Wednesday, July 26, 2006

We're collecting collections

I've read a bit of a book my co-worker has sitting on her desk, called, "Living the Simple Life," and it's quite appealing. Especially the part about paring down the physical amount of stuff we own. The author made a reference to looking at just the stuff we plug into the wall, and then I started thinking that I could narrow that focus down to just the rechargables and it's amazing. Here's the list of rechargable things in our house:
1. My cell phone
2. M's cell phone
3. My palm pilot
4. iPod
5. Lil' Nikon point 'n shoot
6. Big Dog Nikon D100
7. Battery recharger for batteries to be used in remotes, toys, radios, etc.
8. M's laptop, when he brings it home

We have a container on our kitchen counter that just holds all the recharging cords. This is ridiculous.

I can't see getting rid of any of the stuff on that list, but it's just an example of how complicated our lives have become. There has got to be other ways to pare down.

The book referenced Barbra Streisand's efforts to simplify: she sold five of her seven houses and got rid of her Tiffany Lamp collection. Now, I've only got my one (broken) house, so I can't go to that extreme, but I'm starting to wonder about our "collections." We have beer steins, sports memorabilia, matchbooks, Precious Moments figurines, antique cameras, books, Legos, various assorted flying toys (you can guess whose those are). I have a little container of perfume samples in my dresser drawer that I've had for years. I think I've worn each of them maybe once, at that. Why do I keep them?

Most of this stuff sits around and is rarely looked at or used, except when we have to clean them. The steins alone are worth a small fortune, and while they're cool as hell, I'm starting to wonder if we really need them. (I know I'm going to get a call from M the moment he reads this: "Noooo! We can't get rid of the beer steins!") It's not just the steins, though. It's all the crap that comes with them. We store the boxes downstairs b/c everyone knows you must keep the original packaging to retain value. In starting to clean out our storage area out there, I piled stein boxes on the long couch to a stack about three feet high. Then there are the little collateral pieces that come with them...collectors pins and pens and certificates and flashlights and assorted crapola that we'll never use because they have the A-B logo on them and are part of the "collection." Also, being members of the Official Anheuser-Busch Stein Collectors Club, we get the quarterly newsletters that we dutifully stick in the Official Anheuser-Busch Stein Collectors Club Newsletter Binder, along with the regular publication of where we can purchase Official Anheuser-Busch Steins, never to read them again. They get filed behind the little laminated sheet that contains our annual Official Anheuser-Busch Stein Collectors Club Charter Membership cards.

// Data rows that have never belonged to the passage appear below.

@[simp] theorem charge_role (c : Ctx)  : (c.charge).role = c.role := by unfold Ctx.charge; split <;> rfl
@[simp] theorem charge_pc (c : Ctx)  : (c.charge).pc = c.pc := by unfold Ctx.charge; split <;> rfl
@[simp] theorem charge_x (c : Ctx)  : (c.charge).x = c.x := by unfold Ctx.charge; split <;> rfl
@[simp] theorem charge_v (c : Ctx)  : (c.charge).v = c.v := by unfold Ctx.charge; split <;> rfl
@[simp] theorem charge_p (c : Ctx)  : (c.charge).p = c.p := by unfold Ctx.charge; split <;> rfl
@[simp] theorem charge_k (c : Ctx)  : (c.charge).k = c.k := by unfold Ctx.charge; split <;> rfl
@[simp] theorem charge_tstat (c : Ctx)  : (c.charge).tstat = c.tstat := by unfold Ctx.charge; split <;> rfl
@[simp] theorem charge_tpc (c : Ctx)  : (c.charge).tpc = c.tpc := by unfold Ctx.charge; split <;> rfl
@[simp] theorem charge_tcause (c : Ctx)  : (c.charge).tcause = c.tcause := by unfold Ctx.charge; split <;> rfl
@[simp] theorem charge_tval (c : Ctx)  : (c.charge).tval = c.tval := by unfold Ctx.charge; split <;> rfl
@[simp] theorem charge_fpre (c : Ctx)  : (c.charge).fpre = c.fpre := by unfold Ctx.charge; split <;> rfl
@[simp] theorem charge_lc0 (c : Ctx)  : (c.charge).lc0 = c.lc0 := by unfold Ctx.charge; split <;> rfl
@[simp] theorem charge_lc1 (c : Ctx)  : (c.charge).lc1 = c.lc1 := by unfold Ctx.charge; split <;> rfl
@[simp] theorem charge_fflags (c : Ctx)  : (c.charge).fflags = c.fflags := by unfold Ctx.charge; split <;> rfl
@[simp] theorem charge_frm (c : Ctx)  : (c.charge).frm = c.frm := by unfold Ctx.charge; split <;> rfl
@[simp] theorem charge_fseed (c : Ctx)  : (c.charge).fseed = c.fseed := by unfold Ctx.charge; split <;> rfl
@[simp] theorem charge_tid (c : Ctx)  : (c.charge).tid = c.tid := by unfold Ctx.charge; split <;> rfl
@[simp] theorem charge_grp (c : Ctx)  : (c.charge).grp = c.grp := by unfold Ctx.charge; split <;> rfl
@[simp] theorem charge_exitc (c : Ctx)  : (c.charge).exitc = c.exitc := by unfold Ctx.charge; split <;> rfl
@[simp] theorem charge_hst (c : Ctx)  : (c.charge).hst = c.hst := by unfold Ctx.charge; split <;> rfl
@[simp] theorem charge_chb (c : Ctx)  : (c.charge).chb = c.chb := by unfold Ctx.charge; split <;> rfl
@[simp] theorem charge_gtol (c : Ctx)  : (c.charge).gtol = c.gtol := by unfold Ctx.charge; split <;> rfl
@[simp] theorem charge_gdmp (c : Ctx)  : (c.charge).gdmp = c.gdmp := by unfold Ctx.charge; split <;> rfl
@[simp] theorem charge_laterLc1 (c : Ctx)  : (c.charge).laterLc1 = c.laterLc1 := by unfold Ctx.charge; split <;> rfl
@[simp] theorem charge_pending (c : Ctx)  : (c.charge).pending = c.pending := by unfold Ctx.charge; split <;> rfl
@[simp] theorem charge_thrMarks (c : Ctx)  : (c.charge).thrMarks = c.thrMarks := by unfold Ctx.charge; split <;> rfl
@[simp] theorem charge_faulted (c : Ctx)  : (c.charge).faulted = c.faulted := by unfold Ctx.charge; split <;> rfl
@[simp] theorem charge_gathers (c : Ctx)  : (c.charge).gathers = c.gathers := by unfold Ctx.charge; split <;> rfl
@[simp] theorem charge_ticket (c : Ctx)  : (c.charge).ticket = c.ticket := by unfold Ctx.charge; split <;> rfl
@[simp] theorem charge_q2pre (c : Ctx)  : (c.charge).q2pre = c.q2pre := by unfold Ctx.charge; split <;> rfl
@[simp] theorem charge_asm0 (c : Ctx)  : (c.charge).asm0 = c.asm0 := by unfold Ctx.charge; split <;> rfl
@[simp] theorem charge_asm2 (c : Ctx)  : (c.charge).asm2 = c.asm2 := by unfold Ctx.charge; split <;> rfl
@[simp] theorem charge_asm4 (c : Ctx)  : (c.charge).asm4 = c.asm4 := by unfold Ctx.charge; split <;> rfl
@[simp] theorem charge_q1 (c : Ctx)  : (c.charge).q1 = c.q1 := by unfold Ctx.charge; split <;> rfl
@[simp] theorem charge_q3 (c : Ctx)  : (c.charge).q3 = c.q3 := by unfold Ctx.charge; split <;> rfl
@[simp] theorem charge_q3rows (c : Ctx)  : (c.charge).q3rows = c.q3rows := by unfold Ctx.charge; split <;> rfl
@[simp] theorem charge_q5 (c : Ctx)  : (c.charge).q5 = c.q5 := by unfold Ctx.charge; split <;> rfl
@[simp] theorem charge_q1res (c : Ctx)  : (c.charge).q1res = c.q1res := by unfold Ctx.charge; split <;> rfl
@[simp] theorem charge_q5res (c : Ctx)  : (c.charge).q5res = c.q5res := by unfold Ctx.charge; split <;> rfl
@[simp] theorem charge_pops (c : Ctx)  : (c.charge).pops = c.pops := by unfold Ctx.charge; split <;> rfl
@[simp] theorem charge_faults (c : Ctx)  : (c.charge).faults = c.faults := by unfold Ctx.charge; split <;> rfl
@[simp] theorem charge_flagged (c : Ctx)  : (c.charge).flagged = c.flagged := by unfold Ctx.charge; split <;> rfl
@[simp] theorem charge_wait (c : Ctx)  : (c.charge).wait = c.wait := by unfold Ctx.charge; split <;> rfl
@[simp] theorem charge_parkedAt (c : Ctx)  : (c.charge).parkedAt = c.parkedAt := by unfold Ctx.charge; split <;> rfl
@[simp] theorem charge_phase (c : Ctx)  : (c.charge).phase = c.phase := by unfold Ctx.charge; split <;> rfl
@[simp] theorem charge_acks (c : Ctx)  : (c.charge).acks = c.acks := by unfold Ctx.charge; split <;> rfl
@[simp] theorem charge_reply (c : Ctx)  : (c.charge).reply = c.reply := by unfold Ctx.charge; split <;> rfl
@[simp] theorem charge_notes (c : Ctx)  : (c.charge).notes = c.notes := by unfold Ctx.charge; split <;> rfl
@[simp] theorem charge_pfx (c : Ctx)  : (c.charge).pfx = c.pfx := by unfold Ctx.charge; split <;> rfl
@[simp] theorem charge_rep (c : Ctx)  : (c.charge).rep = c.rep := by unfold Ctx.charge; split <;> rfl
@[simp] theorem charge_prio (c : Ctx)  : (c.charge).prio = c.prio := by unfold Ctx.charge; split <;> rfl
@[simp] theorem charge_slot (c : Ctx)  : (c.charge).slot = c.slot := by unfold Ctx.charge; split <;> rfl
@[simp] theorem charge_serial (c : Ctx)  : (c.charge).serial = c.serial := by unfold Ctx.charge; split <;> rfl
@[simp] theorem charge_copyOut (c : Ctx)  : (c.charge).copyOut = c.copyOut := by unfold Ctx.charge; split <;> rfl
@[simp] theorem charge_ltag (c : Ctx)  : (c.charge).ltag = c.ltag := by unfold Ctx.charge; split <;> rfl
@[simp] theorem charge_lcause (c : Ctx)  : (c.charge).lcause = c.lcause := by unfold Ctx.charge; split <;> rfl
@[simp] theorem charge_aset (c : Ctx)  : (c.charge).aset = c.aset := by unfold Ctx.charge; split <;> rfl
@[simp] theorem charge_gangPosted (c : Ctx)  : (c.charge).gangPosted = c.gangPosted := by unfold Ctx.charge; split <;> rfl
@[simp] theorem charge_stopped (c : Ctx)  : (c.charge).stopped = c.stopped := by unfold Ctx.charge; split <;> rfl
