theorem tstat_bodyStep (c : Ctx) (n : Nat) : (c.bodyStep n).1.tstat = c.tstat := by
  obtain ⟨w, a, e⟩ := bodyStep_eq c n
  rw [e]
  simp

theorem tstat_bodyEnd (c : Ctx) (a : Nat) : (c.bodyEnd a).tstat = c.tstat :=
  bodyEnd_ind (fun d => d.tstat = c.tstat) (fun d n h => (tstat_bodyStep d n).trans h) c a rfl

/-- Where no live loop ends, nothing happens (R142). -/
theorem bodyEnd_none (c : Ctx) (a : Nat) (h : c.lastOfBody a = false) : c.bodyEnd a = c := by
  unfold Ctx.lastOfBody at h
  simp only [Bool.or_eq_false_iff] at h
  have h0 : (c.live 0 && lcLast (c.lc 0) == a) = false := h.1
  have h1 : (c.live 1 && lcLast (c.lc 1) == a) = false := h.2
  unfold Ctx.bodyEnd
  cases e : c.laterLc1 <;> simp only [Bool.false_eq_true, if_false, if_true, h0, h1, Nat.sub_zero, Nat.sub_self]

/-- Bits that a field does not hold stay as they are. -/
theorem putField_outside (w m : Word) (hi lo v : Nat)
    (h : BitVec.ofNat 64 ((2 ^ (hi + 1 - lo) - 1) * 2 ^ lo) &&& ~~~m = 0#64) :
    Word.putField w hi lo v &&& ~~~m = w &&& ~~~m := by
  unfold Word.putField
  dsimp only
  generalize BitVec.ofNat 64 ((2 ^ (hi + 1 - lo) - 1) * 2 ^ lo) = a at h ⊢
  generalize BitVec.ofNat 64 (v * 2 ^ lo) = b
  apply BitVec.eq_of_getLsbD_eq
  intro i hi
  have := congrArg (fun x => BitVec.getLsbD x i) h
  simp only [BitVec.getLsbD_and, BitVec.getLsbD_not, BitVec.getLsbD_zero, hi, decide_true, Bool.true_and,
    BitVec.getLsbD_or] at this ⊢
  cases h1 : a.getLsbD i <;> cases h2 : m.getLsbD i <;> cases h3 : w.getLsbD i <;> cases h4 : b.getLsbD i <;>
    simp_all

/-- The replay's own part of tstat. -/
def repMask : Word := 0xFFF0#64

/-- One execution of a replay moves its position and, at its end, the PC and the loops (R130). -/
theorem repNext_eq (s : State) : ∃ y, s.repNext = s.setCtx y ∧ SameRegs s.ctx y ∧
    y.tstat &&& ~~~0xFFF0#64 = s.ctx.tstat &&& ~~~0xFFF0#64 := by
  have key : ∀ (b : Bool) (last slot iter : Nat),
      SameRegs s.ctx (if b then s.ctx.repDone last else s.ctx.repAt slot iter) ∧
      (if b then s.ctx.repDone last else s.ctx.repAt slot iter).tstat &&& ~~~0xFFF0#64 =
        s.ctx.tstat &&& ~~~0xFFF0#64 := by
    intro b last slot iter
    cases b
    · refine ⟨by constructor <;> rfl, (putField_outside _ _ _ _ _ (by decide)).trans ?_⟩
      exact putField_outside _ _ _ _ _ (by decide)
    · refine ⟨SameRegs.trans (by constructor <;> rfl) (sameRegs_bodyEnd _ _), ?_⟩
      refine (congrArg (· &&& ~~~0xFFF0#64) (tstat_bodyEnd _ _)).trans ?_
      exact putField_outside _ _ _ _ _ (by decide)
  exact ⟨_, rfl, (key _ _ _ _).1, (key _ _ _ _).2⟩

/-- A park keeps registers; it counts, and it marks the core for a new choice (R74, R128). -/
theorem park_eq (s : State) (w : Wait) (hc : s.curCtx < 5) : ∃ w' n,
    (s.park w).ctx = { s.ctx with wait := w', parkedAt := n } ∧
    s.park w = { s with cores := (s.park w).cores, walkFails := (s.park w).walkFails } ∧
    (∀ n, n ≠ s.cur → (s.park w).core n = s.core n) ∧ (∀ i, i ≠ s.curCtx → (s.park w).me.ctx i = s.me.ctx i) ∧
    (s.park w).me = { s.me with
      ctxs := (s.park w).me.ctxs, stamps := (s.park w).me.stamps, switch := (s.park w).me.switch } := by
  refine ⟨if s.ctx.flagged && decide (s.ctx.role = .task) && !w.ending && !s.ctx.reserved then .cancelling else w, s.me.stamps,
    ctx_setCtx_same _ _ hc, rfl, ?_, ?_, ?_⟩
  · intro n hn
    simp [State.park, State.setCtx, State.setCtxOf, State.setMe, State.me, hn, core_setCore]
  · intro i hi
    simp [State.park, State.setCtx, State.setCtxOf, State.setMe, State.me]
    rw [ctx_setCtx_core _ _ _ _ hc, if_neg hi]
    rfl
  · simp [State.park, State.setCtx, State.setCtxOf, State.setMe, State.me, CoreSt.setCtx]

/-- A switch marker parks the context or does nothing (R128). -/
theorem marker_frame (s : State) (a : Nat) : s.marker a = s ∨ s.marker a = s.park (.marker a) := by
  unfold State.marker
  split
  · exact Or.inr rfl
  · exact Or.inl rfl

theorem sameRegs_nextWord (c : Ctx) : SameRegs c c.nextWord := by constructor <;> rfl

/-- The frame of a context replaced by one with the same registers. -/
theorem setCtx_frame (s : State) (y : Ctx) (hc : s.curCtx < 5) (hs : SameRegs s.ctx y)
    (h0 : y.tstat &&& ~~~0xFFF0#64 = s.ctx.tstat &&& ~~~0xFFF0#64 ∧ (s.ctx.rep = false → y.tstat = s.ctx.tstat))
    (hl : s.ctx.rep = false → s.ctx.endsBody = false → y.lc0 = s.ctx.lc0 ∧ y.lc1 = s.ctx.lc1) :
    Frame {} s (s.setCtx y) ∧ Inside s (s.setCtx y) := by
  have e : (s.setCtx y).ctx = y := ctx_setCtx_same s y hc
  refine frame_of_setMe s (s.setCtx y) rfl ?_ ?_ ?_ (by rw [e]; exact hs) (by rw [e]; exact h0) (by rw [e]; exact hl)
  · intro n hn
    simp [State.setCtx, State.setCtxOf, core_setCore, hn]
  · intro i hi
    have q := ctxOf_setCtx s y hc s.cur i
    rw [if_neg (fun x => hi x.2)] at q
    exact q
  · simp [State.me, State.setCtx, State.setCtxOf, CoreSt.setCtx]

/-- The frame of a park. -/
theorem park_frame (s : State) (w : Wait) (hc : s.curCtx < 5) :
    Frame {} s (s.park w) ∧ Inside s (s.park w) ∧ (s.park w).ctx.pc = s.ctx.pc ∧ (s.park w).ctx.tstat = s.ctx.tstat ∧
      (s.park w).ctx.lc0 = s.ctx.lc0 ∧ (s.park w).ctx.lc1 = s.ctx.lc1 := by
  obtain ⟨w', n, e, h1, h2, h3, h4⟩ := park_eq s w hc
  have q := frame_of_setMe s (s.park w) h1 h2 h3 h4 (by rw [e]; constructor <;> rfl) (by rw [e]; exact ⟨rfl, fun _ => rfl⟩)
    (by rw [e]; exact fun _ _ => ⟨rfl, rfl⟩)
  exact ⟨q.1, q.2, by rw [e], by rw [e], by rw [e], by rw [e]⟩

/-- Two frames in a row, the second with the replay and the loops of the first. -/
theorem Frame.trans {w : Writes} {a b c : State} (p : Frame w a b) (q : Frame {} b c)
    (hr : a.ctx.rep = false → b.ctx.rep = false) (hl : a.ctx.rep = false → a.ctx.endsBody = false → b.ctx.endsBody = false) :
    Frame w a c where
  issuing := ⟨q.issuing.1.trans p.issuing.1, q.issuing.2.trans p.issuing.2⟩
  x r h := (q.x r (List.not_mem_nil)).trans (p.x r h)
  v r h := (q.v r (List.not_mem_nil)).trans (p.v r h)
  p n h := (q.p n (List.not_mem_nil)).trans (p.p n h)
  k n h := (q.k n (List.not_mem_nil)).trans (p.k n h)
  status n hn h := (q.status n hn (List.not_mem_nil)).trans (p.status n hn h)
  tstat h := by
    have x := q.tstat (List.not_mem_nil)
    have y := p.tstat h
    exact ⟨x.1.trans y.1, fun e => (x.2 (hr e)).trans (y.2 e)⟩
  loops h e e' := by
    have x := q.loops (List.not_mem_nil) (hr e) (hl e e')
    have y := p.loops h e e'
    exact ⟨x.1.trans y.1, x.2.trans y.2⟩
  contexts n i h := by
    have h' : ¬(n = b.cur ∧ i = b.curCtx) := by rw [p.issuing.1, p.issuing.2]; exact h
    exact (q.contexts n i h').trans (p.contexts n i h)
  ports n h := (q.ports n (List.not_mem_nil)).trans (p.ports n h)
  units := ⟨q.units.1.trans p.units.1, q.units.2.1.trans p.units.2.1, q.units.2.2.trans p.units.2.2⟩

So, we spend tons of money on items that sit on a shelf and rarely get looked at, we spend time cleaning these items, we give up precious storage space to store the empty boxes these items came in, and more space to store the collateral items we will never use or look at again. And this is just one of our many collections.

Can you see where I'm going with this?!

P.S. We still don't have power...but at least we have each other!